Welcome to the PetroTal 2024 results webcast. Your presenters today will be Manolo Zúñiga, President and CEO, and Camilo McAllister, Chief Financial Officer of PetroTal. If you would like to ask a question during the webcast, please submit it via the platform, and the presenters will do their best to answer the queries within the allotted time. I will now hand over to Manolo and Camilo. Please take it away.
Thank you, Jimmy, and good morning, everyone. Thank you for joining PetroTal's year-end 2024 webcast, where we are going to discuss the financial and operational results we released overnight. My name is Manolo Zúñiga, and I am the President and CEO of PetroTal. I am joined today by Camilo McAllister, our Executive Vice President and Chief Financial Officer. If you have clicked on the link in this morning's press release, you should hopefully see our slide presentation on your screen. Before I begin, I should mention that there are some disclaimers towards the end of the main presentation on our website, which I encourage you to read after our prepared comments. On slide two, we have our usual summary of some of our key financial and operational metrics. In the left-hand column, we have highlighted key production data from 2024 and 2025.

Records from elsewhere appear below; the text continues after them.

theorem gathStarted_start : GathStarted s (gathStart s c n).1 c n (gathStart s c n).2 := by
  unfold gathStart
  by_cases hopen : (gathOf s c n).open_ = true
  · rw [if_pos hopen]
    exact ⟨⟨rfl, fun _ _ => rfl⟩, rfl, fun _ _ => rfl, ⟨(gathOf s c n).live, by rw [← hopen]⟩, fun _ => rfl,
      fun _ _ tk => by simp [hopen]⟩
  · rw [if_neg hopen]
    have hopen' : (gathOf s c n).open_ = false := by simpa using hopen
    have hcore := coreOf_setGath (s := s) (c := c) (n := n) (begunGath (coreOf s c) (gathOf s c n))
    have hrest := fun m (hm : m ≠ n) => gathOf_setGath_other (s := s) (c := c) (begunGath (coreOf s c) (gathOf s c n)) hm
    by_cases hstore : (gathOf s c n).store = true
    · have hbegin : gathBegin s c n (gathOf s c n) =
          (setGath s c n (begunGath (coreOf s c) (gathOf s c n)), begunGath (coreOf s c) (gathOf s c n)) := if_pos hstore
      rw [hbegin]
      dsimp only
      exact ⟨onlyCore_setGath _, by rw [hcore], hrest, ⟨_, rfl⟩, fun _ => by rw [hcore], fun _ h => absurd hstore (by simp [h])⟩
    · have hbegin : gathBegin s c n (gathOf s c n) = (_, begunGath (coreOf s c) (gathOf s c n)) := if_neg hstore
      rw [hbegin]
      dsimp only
      refine ⟨onlyCore_trans (onlyCore_modCore _ _ _) (onlyCore_modCore _ _ _), ?_, fun m hm => ?_, ⟨_, rfl⟩, fun h => absurd h hstore,
        fun htoks _ tk => ?_⟩
      · rw [coreOf_modCore_same, coreOf_setGath]
        rfl
      · rw [gathOf, coreOf_modCore_same]
        exact hrest m hm
      · rw [coreOf_modCore_same, coreOf_setGath]
        simp only [hopen', true_and]
        exact tokOf_setTok (k := { coreOf s c with gaths := _ }) htoks (gathTok (gathOf s c n)) .filling tk

end

/-! ### A request -/

section

variable {s : State} {c n x row : Nat}

/-- Where the next request of a gather reads or writes tier memory. -/
def gathAddr (r : Gath) (row : Nat) : Nat := r.base + row * r.stride + r.byteAt

/-- Its bytes: up to the next 256-byte line, and to the end of the row. -/
def gathLen (r : Gath) (row : Nat) : Nat := min (256 - gathAddr r row % 256) (r.rowLen * 64 - r.byteAt)

/-- Its place in the scratchpad. -/
def gathPlace (r : Gath) : Nat :=
  r.slotOff + (r.visit / r.perSlot % r.ring) * (r.perSlot * r.pitch) + (r.visit % r.perSlot) * r.pitch + r.byteAt

/-- The record of a gather after a request. -/
def movedGath (r : Gath) (row : Nat) : Gath :=
  let done := decide (r.rowLen * 64 ≤ r.byteAt + gathLen r row)
  let v := if done then r.visit + 1 else r.visit
  { r with visit := v, byteAt := if done then 0 else r.byteAt + gathLen r row, open_ := !(done && v % r.perSlot = 0) }

/-- The state of a gather that has made its request, the data still to come. -/
def gathCounted (u : State) (c n : Nat) (r : Gath) (row : Nat) : State :=
  setGath (if r.byteAt = 0 then countCore u c 0xAF 1 else u) c n (movedGath r row)

/-- The data of a request. -/
def gathData (s u : State) (c x : Nat) (r : Gath) (row : Nat) : State :=
  if r.store then pourWrite u c x (gathAddr r row) (spmBytes (coreOf u c) (gathPlace r) (gathLen r row))
  else modCore (rawDone u (ownSlots (ctxOf s c x)) (gathAddr r row) (gathLen r row)) c (fun k =>
    copyIn (rawView u (ownSlots (ctxOf s c x)) (gathAddr r row) (gathLen r row)) k (gathPlace r) (gathAddr r row) (gathLen r row))

/-- A request of a row below the bound, from the state and record at which its slot has begun. -/
def gathStep (s : State) (c x n row : Nat) (u : State) (r : Gath) : State :=
  if !partReachesRange u (((ctxOf s c x).pour.map (·.part)).getD 0) (gathAddr r row) (gathLen r row) then
    badAddress u c x 3 (gathAddr r row)
  else if !rangeServed s c (0xB + n) (gathPlace r) (gathLen r row) then wakeQuads s c (quadsOf (gathPlace r) (gathLen r row))
  else if !rangeOn u c (gathPlace r) (gathLen r row) then bankOff u c x (gathPlace r) (gathLen r row) (0xB + n)
  else if r.store && spmBadIn (coreOf u c) (gathPlace r) (gathLen r row) then spmUncorrected u c x (gathPlace r) (gathLen r row)
  else if !r.store && tierDownIn u (gathAddr r row) (gathLen r row) then beginAbort u c x 0x04 0
  else gathData s (gathCounted u c n r row) c x r row

theorem gatherRequest_idle (h : (gathOf s c n).owner = none) : gatherRequest s c n = s := by
  simp only [gatherRequest, h]

/-- A gather that may make its next request (R189, R190). -/
theorem gatherRequest_asks (ho : (gathOf s c n).owner = some x) (hrow : (gathOf s c n).rows[(gathOf s c n).visit]? = some row)
    (hb : beforeCommit (ctxOf s c x) = true)
    (hready : (gathOf s c n).open_ = true ∨ gathReady (coreOf s c) (gathOf s c n) = true) :
    gatherRequest s c n = if (gathOf s c n).bound ≤ row then beginAbort s c x 0x08 0
      else gathStep s c x n row (gathStart s c n).1 (gathStart s c n).2 := by
  have hcases : gatherRequest s c n = match (gathOf s c n).owner with
      | none => s
      | some x =>
        match (gathOf s c n).rows[(gathOf s c n).visit]? with
        | none => s
        | some row =>
          if !beforeCommit (ctxOf s c x) then s
          else if !(gathOf s c n).open_ && !gathReady (coreOf s c) (gathOf s c n) then s
          else if (gathOf s c n).bound ≤ row then beginAbort s c x 0x08 0
          else gathStep s c x n row (gathStart s c n).1 (gathStart s c n).2 := rfl
  have hmay : (!(gathOf s c n).open_ && !gathReady (coreOf s c) (gathOf s c n)) = false := by
    rcases hready with h | h <;> simp [h]
  rw [hcases, ho]
  dsimp only
  rw [hrow]
  dsimp only
  rw [hb, hmay]
  rfl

As we disclosed back in mid-January, we're targeting annual average production of 21,000-23,000 bbls of oil per day in 2025. I am happy to report that our production has averaged just over 23,000 bbls per day so far in 2025, including approximately 600 bbls per day from the Los Angeles field, which we acquired in late November 2024. This is already a substantial increase from Q4 2024, when our production average is 19,142 bbls per day and 2024 average production of 17,785 bbls per day. Although I wish oil prices were higher, it's important to keep in mind that we set our budget on the assumption of $75 per oil in 2025, and that is almost exactly what we have averaged year- to- date.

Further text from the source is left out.